**TRY IT**
Only the lines from the start of the data through the one containing "abbrev Word := BitVec 32" belong in your answer; return them exactly.

**DATA FOR THIS EXERCISE**
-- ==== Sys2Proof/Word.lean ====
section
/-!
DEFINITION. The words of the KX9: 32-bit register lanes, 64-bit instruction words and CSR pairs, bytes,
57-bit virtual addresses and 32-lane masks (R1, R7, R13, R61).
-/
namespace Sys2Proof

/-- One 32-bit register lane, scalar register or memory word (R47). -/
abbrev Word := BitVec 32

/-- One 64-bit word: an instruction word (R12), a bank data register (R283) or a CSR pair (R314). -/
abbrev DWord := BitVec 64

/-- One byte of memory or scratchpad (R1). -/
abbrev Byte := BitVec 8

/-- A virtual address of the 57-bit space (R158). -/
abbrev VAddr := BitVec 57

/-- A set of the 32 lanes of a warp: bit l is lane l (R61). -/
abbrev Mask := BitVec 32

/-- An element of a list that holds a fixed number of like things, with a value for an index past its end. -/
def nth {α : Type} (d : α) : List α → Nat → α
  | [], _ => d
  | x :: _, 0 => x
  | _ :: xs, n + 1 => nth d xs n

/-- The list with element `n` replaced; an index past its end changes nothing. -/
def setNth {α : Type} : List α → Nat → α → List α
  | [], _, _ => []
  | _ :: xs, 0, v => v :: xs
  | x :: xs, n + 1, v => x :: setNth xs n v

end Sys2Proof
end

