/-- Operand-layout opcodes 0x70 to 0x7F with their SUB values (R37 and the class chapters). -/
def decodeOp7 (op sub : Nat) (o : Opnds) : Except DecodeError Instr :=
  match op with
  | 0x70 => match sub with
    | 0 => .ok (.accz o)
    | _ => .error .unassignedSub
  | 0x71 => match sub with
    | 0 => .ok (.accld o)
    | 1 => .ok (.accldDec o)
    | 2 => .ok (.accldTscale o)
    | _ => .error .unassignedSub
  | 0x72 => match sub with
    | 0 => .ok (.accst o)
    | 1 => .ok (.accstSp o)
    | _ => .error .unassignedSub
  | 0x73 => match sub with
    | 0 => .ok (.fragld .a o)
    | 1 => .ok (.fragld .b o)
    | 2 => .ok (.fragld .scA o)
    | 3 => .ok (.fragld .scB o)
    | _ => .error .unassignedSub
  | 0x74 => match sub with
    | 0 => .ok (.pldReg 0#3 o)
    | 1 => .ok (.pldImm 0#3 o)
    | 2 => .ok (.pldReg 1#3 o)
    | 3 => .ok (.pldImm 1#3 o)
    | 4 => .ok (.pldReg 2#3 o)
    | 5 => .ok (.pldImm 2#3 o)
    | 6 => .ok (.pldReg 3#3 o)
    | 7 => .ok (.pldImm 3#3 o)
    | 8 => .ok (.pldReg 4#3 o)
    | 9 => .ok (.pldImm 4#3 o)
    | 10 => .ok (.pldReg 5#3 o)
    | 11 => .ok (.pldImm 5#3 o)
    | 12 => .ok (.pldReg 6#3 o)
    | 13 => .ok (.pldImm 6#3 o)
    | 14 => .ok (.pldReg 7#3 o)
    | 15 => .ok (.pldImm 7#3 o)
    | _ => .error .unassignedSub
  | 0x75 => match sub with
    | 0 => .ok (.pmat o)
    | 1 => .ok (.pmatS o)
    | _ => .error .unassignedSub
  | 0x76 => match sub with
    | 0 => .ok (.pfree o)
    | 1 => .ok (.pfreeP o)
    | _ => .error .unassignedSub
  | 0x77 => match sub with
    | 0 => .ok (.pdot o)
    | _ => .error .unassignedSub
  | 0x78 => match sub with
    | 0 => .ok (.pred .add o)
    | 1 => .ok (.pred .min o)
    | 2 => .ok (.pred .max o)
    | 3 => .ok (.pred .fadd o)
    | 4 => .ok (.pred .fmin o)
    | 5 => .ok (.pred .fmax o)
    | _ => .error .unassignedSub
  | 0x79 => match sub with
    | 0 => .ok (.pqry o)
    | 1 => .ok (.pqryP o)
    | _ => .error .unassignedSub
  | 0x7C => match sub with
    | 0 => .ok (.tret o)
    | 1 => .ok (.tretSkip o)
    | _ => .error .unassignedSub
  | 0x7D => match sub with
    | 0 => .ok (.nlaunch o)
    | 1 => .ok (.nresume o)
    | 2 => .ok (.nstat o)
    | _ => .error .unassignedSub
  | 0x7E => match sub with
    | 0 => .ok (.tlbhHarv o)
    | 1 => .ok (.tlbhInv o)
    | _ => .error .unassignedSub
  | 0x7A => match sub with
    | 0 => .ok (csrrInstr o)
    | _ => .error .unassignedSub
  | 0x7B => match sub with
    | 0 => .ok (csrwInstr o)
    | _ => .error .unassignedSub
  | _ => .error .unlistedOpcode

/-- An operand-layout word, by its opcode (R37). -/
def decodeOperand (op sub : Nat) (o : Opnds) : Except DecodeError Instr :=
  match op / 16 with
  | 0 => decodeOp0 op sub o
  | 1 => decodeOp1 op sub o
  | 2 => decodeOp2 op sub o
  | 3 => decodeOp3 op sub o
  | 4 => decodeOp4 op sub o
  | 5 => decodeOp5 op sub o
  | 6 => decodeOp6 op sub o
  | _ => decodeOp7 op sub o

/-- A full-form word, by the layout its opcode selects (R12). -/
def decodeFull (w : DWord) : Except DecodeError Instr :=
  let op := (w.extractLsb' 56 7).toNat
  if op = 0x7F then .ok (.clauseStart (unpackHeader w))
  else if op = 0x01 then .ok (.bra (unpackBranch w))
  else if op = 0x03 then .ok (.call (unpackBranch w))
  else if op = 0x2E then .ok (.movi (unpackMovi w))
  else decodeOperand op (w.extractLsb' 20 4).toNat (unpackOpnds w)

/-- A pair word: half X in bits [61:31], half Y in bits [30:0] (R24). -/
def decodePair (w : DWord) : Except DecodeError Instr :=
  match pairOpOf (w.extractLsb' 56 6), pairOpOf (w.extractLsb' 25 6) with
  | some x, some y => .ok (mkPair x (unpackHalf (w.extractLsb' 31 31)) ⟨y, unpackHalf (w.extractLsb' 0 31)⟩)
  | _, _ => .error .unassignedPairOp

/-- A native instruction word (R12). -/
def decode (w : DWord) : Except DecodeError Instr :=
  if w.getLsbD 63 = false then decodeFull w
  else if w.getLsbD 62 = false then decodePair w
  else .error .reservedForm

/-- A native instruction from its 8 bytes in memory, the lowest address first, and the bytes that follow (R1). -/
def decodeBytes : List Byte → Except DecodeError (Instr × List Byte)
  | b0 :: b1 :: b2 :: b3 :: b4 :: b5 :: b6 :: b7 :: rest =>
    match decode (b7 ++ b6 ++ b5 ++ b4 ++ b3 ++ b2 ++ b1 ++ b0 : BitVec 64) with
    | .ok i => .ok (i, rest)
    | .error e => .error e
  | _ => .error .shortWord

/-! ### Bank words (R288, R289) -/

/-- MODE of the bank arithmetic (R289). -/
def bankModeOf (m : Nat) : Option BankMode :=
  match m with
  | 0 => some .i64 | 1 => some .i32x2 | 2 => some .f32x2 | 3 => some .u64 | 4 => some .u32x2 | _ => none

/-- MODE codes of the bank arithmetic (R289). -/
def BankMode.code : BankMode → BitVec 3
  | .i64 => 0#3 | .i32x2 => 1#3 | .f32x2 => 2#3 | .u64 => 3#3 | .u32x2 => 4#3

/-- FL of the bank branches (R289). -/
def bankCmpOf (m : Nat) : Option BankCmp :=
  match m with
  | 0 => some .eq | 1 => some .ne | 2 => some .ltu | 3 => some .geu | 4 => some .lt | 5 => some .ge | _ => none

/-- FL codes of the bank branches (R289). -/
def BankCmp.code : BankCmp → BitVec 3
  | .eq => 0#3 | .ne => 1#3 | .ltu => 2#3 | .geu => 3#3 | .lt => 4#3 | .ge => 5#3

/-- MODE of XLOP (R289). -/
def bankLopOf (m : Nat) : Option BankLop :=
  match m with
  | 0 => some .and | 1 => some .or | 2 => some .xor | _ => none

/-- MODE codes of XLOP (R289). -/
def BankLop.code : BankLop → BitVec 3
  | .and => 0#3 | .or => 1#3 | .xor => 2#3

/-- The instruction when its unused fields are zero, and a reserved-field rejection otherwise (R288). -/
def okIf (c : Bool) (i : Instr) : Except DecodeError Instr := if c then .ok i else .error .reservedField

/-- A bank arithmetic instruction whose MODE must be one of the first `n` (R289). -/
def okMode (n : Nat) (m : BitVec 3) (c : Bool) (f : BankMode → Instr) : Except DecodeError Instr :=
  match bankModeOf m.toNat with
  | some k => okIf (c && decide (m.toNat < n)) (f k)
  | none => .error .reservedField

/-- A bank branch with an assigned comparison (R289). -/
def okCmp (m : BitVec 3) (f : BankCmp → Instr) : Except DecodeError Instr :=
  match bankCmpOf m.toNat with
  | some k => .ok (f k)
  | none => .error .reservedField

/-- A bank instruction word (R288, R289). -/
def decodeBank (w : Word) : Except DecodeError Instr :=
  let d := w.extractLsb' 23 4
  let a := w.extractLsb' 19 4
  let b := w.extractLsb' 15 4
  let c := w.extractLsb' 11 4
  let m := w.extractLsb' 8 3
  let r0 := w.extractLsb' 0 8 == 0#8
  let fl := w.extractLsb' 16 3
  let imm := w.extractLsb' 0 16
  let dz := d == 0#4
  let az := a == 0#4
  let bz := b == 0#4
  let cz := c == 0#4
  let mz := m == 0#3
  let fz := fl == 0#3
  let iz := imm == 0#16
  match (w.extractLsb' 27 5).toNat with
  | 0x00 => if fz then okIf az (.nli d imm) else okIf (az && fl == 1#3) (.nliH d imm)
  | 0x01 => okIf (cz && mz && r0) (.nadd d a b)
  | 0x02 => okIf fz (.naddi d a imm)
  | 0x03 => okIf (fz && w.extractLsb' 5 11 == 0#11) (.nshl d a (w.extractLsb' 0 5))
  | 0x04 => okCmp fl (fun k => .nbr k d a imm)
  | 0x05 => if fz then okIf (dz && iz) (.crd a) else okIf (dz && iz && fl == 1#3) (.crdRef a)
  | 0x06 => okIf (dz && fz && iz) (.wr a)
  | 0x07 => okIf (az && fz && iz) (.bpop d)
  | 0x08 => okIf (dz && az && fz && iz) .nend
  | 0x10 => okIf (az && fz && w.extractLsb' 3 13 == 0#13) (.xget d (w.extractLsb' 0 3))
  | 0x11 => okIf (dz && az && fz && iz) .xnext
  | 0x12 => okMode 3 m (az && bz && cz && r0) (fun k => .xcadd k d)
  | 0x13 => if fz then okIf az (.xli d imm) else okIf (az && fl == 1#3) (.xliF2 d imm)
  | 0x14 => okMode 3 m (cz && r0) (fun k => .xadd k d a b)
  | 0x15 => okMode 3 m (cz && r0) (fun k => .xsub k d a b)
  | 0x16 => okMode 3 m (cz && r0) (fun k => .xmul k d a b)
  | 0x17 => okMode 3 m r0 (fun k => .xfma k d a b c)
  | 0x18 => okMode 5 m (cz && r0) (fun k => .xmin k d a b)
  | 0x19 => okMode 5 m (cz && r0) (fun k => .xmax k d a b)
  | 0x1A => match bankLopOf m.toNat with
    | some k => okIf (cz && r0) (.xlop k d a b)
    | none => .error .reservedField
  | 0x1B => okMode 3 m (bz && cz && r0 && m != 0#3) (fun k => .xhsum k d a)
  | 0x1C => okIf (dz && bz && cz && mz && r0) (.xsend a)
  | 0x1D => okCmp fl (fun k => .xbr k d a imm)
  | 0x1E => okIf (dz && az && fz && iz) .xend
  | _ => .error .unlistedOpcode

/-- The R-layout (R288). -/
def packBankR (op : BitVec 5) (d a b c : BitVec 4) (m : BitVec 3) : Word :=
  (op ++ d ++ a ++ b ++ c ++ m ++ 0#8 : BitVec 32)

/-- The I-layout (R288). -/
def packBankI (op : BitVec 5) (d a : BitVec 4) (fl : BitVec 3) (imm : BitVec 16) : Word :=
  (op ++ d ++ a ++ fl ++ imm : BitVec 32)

**ANSWER TO THE EXERCISE**
-- ==== Sys2Proof/Word.lean ====
section
/-!
DEFINITION. The words of the KX9: 32-bit register lanes, 64-bit instruction words and CSR pairs, bytes,
57-bit virtual addresses and 32-lane masks (R1, R7, R13, R61).
-/
namespace Sys2Proof

/-- One 32-bit register lane, scalar register or memory word (R47). -/
abbrev Word := BitVec 32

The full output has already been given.